# subnetting aufgabe



## laola2009 (25. Februar 2014)

Hallo liebe Community , 

ich brauche bitte Ihre hilfe mit der folgenden aufgabe :

Teilen Sie das IP-Netzlverk . 192.168.216.0in 4 gleich groBe Teilnetzwerke und Geben sie zu jedem
Teilnetzwerk die Netzwerk-Adresse die Netzwerk-Masked,iBroâdcast-Adressuen und den jeweiligen
Host-Adressbereichen. 

soweit ich weiss ist 192.168.216 :nw-adresse , rest ist host ?


----------



## Bratkartoffel (26. Februar 2014)

Hi,

da dies wie eine Lehr-Aufgabe ausschaut, bringt es glaube ich nichts, wenn wir hier einfach nur eine Lösung für dich posten.
Von daher zeige ich dir, wie man da auf eine Lösung kommen kann:

192.168.216.0/24 ist das Ausgangsnetzwerk.
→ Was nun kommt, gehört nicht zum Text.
-- ==== Sys2Proof/Machine/Core.lean ====
section
/-! DEFINITION. The machine as the host's interface reads it. -/

def Sys2Proof.core : Host.Core :=
  { State := Sys2Proof.Machine.State, Fault := Sys2Proof.Machine.Fault, Refusal := Sys2Proof.Machine.Refusal,
    step := Sys2Proof.Machine.step, reset := Sys2Proof.Machine.State.reset }
end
Dieses Klasse C-Netz, oder per CIDR ein 24er Netz musst du nun in 4 gleich große Teile aufteilen. Anders ausgedrückt musst du das ganze einmal Teilen und jeden Teil nochmal aufteilen.
Einmal geteilt erhältst du jeweils zwei /25er Netze, 192.168.216.0/25 und 192.168.216.128/25.

Hilft dir das weiter?
Hier noch der Wikipedia Artikel zu CIDR, der das ganze ausführlicher erklärt.

Grüße,
BK


----------